Заметим сразу, что супруга Виктора Георгиевича далеко не ангел. Но речь пока не о ней — о Дмитриевых. Об их нетерпимости, гордыне. Не приняв Лену, они и Виктора от себя отлучили. Как перебежчика, вероотступника. Нет, они готовы были впустить блудного сына обратно, но без жены. С принципом высокомерного презрения эта позиция совпадает, с человечностью — не очень.

Словом, испытание на разрыв. С обеих сторон.

И тщетны были потуги героя посредничать между двумя семействами, сближать их. Любая его затея — будь то совместное житье на даче или выезды на Рижское взморье — лишь увеличивала взаимную неприязнь. Ибо не согласия жаждали конфликтующие кланы, а подтверждения своей правоты.

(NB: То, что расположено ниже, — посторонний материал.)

-- ==== Sys2Proof/Certificates/Slice0/Obligations.lean ====
section
/-! DEFINITION. The statements for the provers. Each docstring names the rules; OBLIGATIONS.json cites them. A statement
about a host operation starts from a state in which it may be started (`State.Startable`, R290, R284 a). -/
open Sys2Proof Sys2Proof.Machine

/-! ### Reset and invariants -/

/-- R281, R282: every piece of state right after reset, whatever the configuration; the bytes of `FB` and `XM` are
free values. The reset input, in any state, gives the same, but clears neither `FB` nor `XM`, asks the Module nothing,
adds no event, and abandons whatever runs. -/
def Obligations.ResetValues : Prop :=
  (∀ c : Cfg, (State.resetWith c).AtReset ∧
    ∀ a, (State.resetWith c).fbAt a = Config.fbInit a ∧ (State.resetWith c).xmAt a = Config.xmInit a) ∧
  (∀ s : State, ∃ t, hostMove .blockReset s = .next t ∧ t.AtReset ∧
    (∀ a, t.fbAt a = s.fbAt a ∧ t.xmAt a = s.xmAt a) ∧ t.ready = s.ready ∧ t.rx = s.rx)

/-- The reset state is coherent, under any valid configuration and under the model's own (entry 1). The configuration
of `State.reset` is the model's choice. -/
def Obligations.ResetIsCoherent : Prop :=
  State.reset.Coherent ∧ ∀ c : Cfg, c.valid = true → (State.resetWith c).Coherent

/-- Every step keeps the coherent states coherent: memories canonical, `IDLE` at rest, select asserted exactly in the
phases that assert it, an exchange only where the dispatcher waits for one, `BUSY` and `DONE` never both 1. `D_DONE`
is never seen: entry 14, the model's choice. -/
def Obligations.StepKeepsCoherent : Prop :=
  ∀ s t : State, s.Coherent → step s = .next t → t.Coherent

/-! ### Encoding -/

/-- Every well-formed instruction decodes back from its word, with what follows it left over. -/
def Obligations.DecodeEncode : Prop :=
  ∀ (c : Cfg) (i : Instr) (rest : List Byte), c.valid = true → WellFormed c i = true →
    decode c i.format (encode c i ++ rest) = .ok (i, rest)

/-- What decodes to an instruction is that instruction's word. -/
def Obligations.EncodeDecode : Prop :=
  ∀ (c : Cfg) (f : Format) (bytes rest : List Byte) (i : Instr), decode c f bytes = .ok (i, rest) →
    i.format = f ∧ bytes = encode c i ++ rest

/-- A few words written out from the tables of R101 and R115. -/
def Obligations.DecodeWords : Prop :=
  decode Config.vectors .hostop [0x11#8] = .ok (.afsend, []) ∧
  decode Config.vectors .hostop [0x06#8] = .error (.reservedOpcode 0x06#8) ∧
  decode Config.vectors .frameTx [0x0D#8, 0x24#8, 0x01#8] = .ok (.afDataRequest 13#8, []) ∧
  decode Config.vectors .frameTx [0x00#8, 0x00#8, 0x00#8] = .ok (.poll, []) ∧
  decode Config.vectors .frameRx [0x01#8, 0x64#8, 0x01#8] = .ok (.afDataRequestSrsp 1#8, []) ∧
  decode Config.vectors .frameRx [0x0D#8, 0x45#8, 0xC1#8] = .ok (.zdoEndDeviceAnnceInd 13#8, []) ∧
  decode Config.vectors .frameRx [0x00#8, 0x44#8, 0x80#8] = .ok (.noMessage 0x4480#16, [])
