-- ==== Sys2Proof/Laws/Classify.lean ====
section
/-! SUPPORT. What a classification does: which variant it selects, its flags, and the whole state after the frame of a
`CLSFY` or of a wait has been interpreted (R210 to R224). -/
namespace Sys2Proof.Machine

/-- `KFLAGS` of a variant that never sets `INLINE`. -/
theorem flags_trunc (b : Bool) : (0#6 ++ BitVec.ofBool false ++ BitVec.ofBool b : Byte) = if b then 1#8 else 0#8 := by
  cases b <;> rfl

/-- `KFLAGS` of a frame that is not truncated. -/
theorem flags_inline (b : Bool) : (0#6 ++ BitVec.ofBool b ++ BitVec.ofBool false : Byte) = if b then 2#8 else 0#8 := by
  cases b <;> rfl

theorem selectVariant_zero (s : State) (v : Variant) (id : Word16) : s.selectVariant v 0#8 id = .noMessage := by
  simp [State.selectVariant]

theorem selectVariant_expected {s : State} {len : Byte} {id : Word16} (v : Variant) (hl : len ≠ 0#8)
    (he : s.expv = true) (hx : s.exp = id) : s.selectVariant v len id = .syncResponse := by
  simp [State.selectVariant, hl, he, hx]

theorem selectVariant_own {s : State} {len : Byte} {id : Word16} (v : Variant) (hl : len ≠ 0#8)
    (hx : ¬ (s.expv = true ∧ s.exp = id)) : s.selectVariant v len id = v := by
  have : ¬ (s.expv = true ∧ id = s.exp) := fun h => hx ⟨h.1, h.2.symm⟩
  simp [State.selectVariant, hl, this]

/-- A received frame at `CLSFY`: classified, and the operation ends with success (R210). -/
theorem receive_clsfy {s : State} (v : Variant) (len : Byte) (id : Word16) (hb : s.busy = true) (hd : s.ds = .dIdle) :
    s.receive v len id = { s with
      k := s.extract (s.selectVariant v len id) (s.classCommon (s.selectVariant v len id) len id),
      tr := s.tr ++ [.demux (s.selectVariant v len id).code id], res := 0#8, busy := false, done := true } := by
  simp [State.receive, hd, State.interpret, State.classifyAs, State.afterClassify, hb, State.endOp, State.diagEvents]

/-- A received frame inside a wait that does not match (R166). -/
theorem receive_miss {s : State} (v : Variant) (len : Byte) (id : Word16) (hd : s.ds = .dWaitClassify)
    (hm : len = 0#8 ∨ id ≠ s.wid) :
    s.receive v len id = { s with
      k := s.extract (s.selectVariant v len id) (s.classCommon (s.selectVariant v len id) len id),
      tr := s.tr ++ [.demux (s.selectVariant v len id).code id], ds := .dWaitDelay } := by
  have h : ¬ (len ≠ 0#8 ∧ id = s.wid) := by
    rcases hm with h | h
    · simp [h]
    · simp [h]
  simp [State.receive, hd, State.interpret, State.classifyAs, State.afterClassify, State.toDs, h]

/-- The three registers every variant writes beside `KIND` stay as `classCommon` has them, and `KIND` too. -/
theorem extract_common (s : State) (v : Variant) (k : ClassOut) :
    (s.extract v k).kind = k.kind ∧ (s.extract v k).kflags = k.kflags ∧ (s.extract v k).cid = k.cid ∧
      (s.extract v k).len = k.len := by
  cases v <;> exact ⟨rfl, rfl, rfl, rfl⟩

/-- The status offset of `SREQ` is its operand (R162). -/
theorem statusOffset_sreq {s : State} (h : s.cmd = 0x10#8) : s.statusOffset = s.a.soff.toNat := by
  simp [State.statusOffset, State.running, decodeOp, h, Except.toOption]

/-- The status offset of every other operation is the schema's (R105, R106). -/
theorem statusOffset_eq {s : State} (h : s.cmd ≠ 0x10#8) : s.statusOffset = s.responseStatus := by
  unfold State.statusOffset State.responseStatus State.running
  generalize s.cmd = v at h
  by_cases h1 : v = 0x11#8
  · subst h1; rfl
  by_cases h2 : v = 0x12#8
  · subst h2; rfl
  by_cases h3 : v = 0x13#8
  · subst h3; rfl
  unfold decodeOp
  rw [if_neg h1, if_neg h2, if_neg h3]
  split_ifs <;> rfl

/-- A response of length `len` at `D_STATUS` that has its status byte (R163). -/
theorem respond_status {s : State} {len : Nat} (h : s.statusOffset < len) :
    s.respond len =
      if s.field8 s.statusOffset = 0#8 then s.afterStatus len else s.endOp (s.field8 s.statusOffset) := by
  have : ¬ len ≤ s.statusOffset := by omega
  simp [State.respond, State.withStatus, State.statusByte, this]

/-- A response too short for its status byte (R163). -/
theorem respond_short {s : State} {len : Nat} (h : len ≤ s.statusOffset) :
    s.respond len = s.busReset.failWith .incorrectSrsp := by
  simp [State.respond, State.withStatus, State.statusByte, h]

end Sys2Proof.Machine
end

По признанию Ю. Трифонова, он стремился в «Обмене» к густоте письма, к тому, «чтобы как можно более полно изобразить сложность обстоятельств, в которых живет человек», сложность отношений. Оттого и насыщена повесть подтекстами, оттого и держится она на иносказаниях. Каждый поступок здесь — ход в позиционной борьбе, каждая реплика — фехтовальный выпад.

Роскошный торт, привезенный Лукьяновыми на дачу, — пощечина родичам зятя: вы нас унизили, но мы — выше этого.

Невинное обращение Лены к двоюродной сестре мужа: «Как поживаешь, Марина? У тебя все по-прежнему?» — сплошь пропитано ядом и после дешифровки выглядит так: «Ну, как, Марина, никто на тебя по-прежнему не клюнул? Я-то уверена, что никто не клюнул и никогда не клюнет, моя дорогая старая дева».

В статье «Выбирать, решаться, жертвовать» писатель справедливо говорил о том, что «быт — это обыкновенная жизнь, испытание жизнью, где проявляется и проверяется новая, сегодняшняя нравственность». И далее он добавлял, что «быт — война, не знающая перемирия».

Последнее утверждение, пожалуй, чересчур категорично. Но для Трифонова оно характерно. И для повестей его московского цикла — тоже. Такое непрерывное испытание буднями совершается и в «Обмене».

И Ксения Федоровна, и Лора тяготятся бытом как обузой. Они беспомощны в его хитросплетениях.

Лукьяновы же, напротив, впечатаны в быт. Это их поприще, их территория. Завоевательская экспансия Лены и ее клана безудержна, энергия таранна, круг вожделений необозрим. Деньги, благоустроенная квартира, престижная английская спецшкола в Утином переулке, ученая степень. Среди этих притязаний есть и естественные, понятные. Не так-то легко ютиться в одной комнате или довольствоваться скромной дмитриевской зарплатой. Беда не в заявках на лучшее, а в средствах их реализации. В отождествлении этики с ханжеством, человечности со слюнтяйством.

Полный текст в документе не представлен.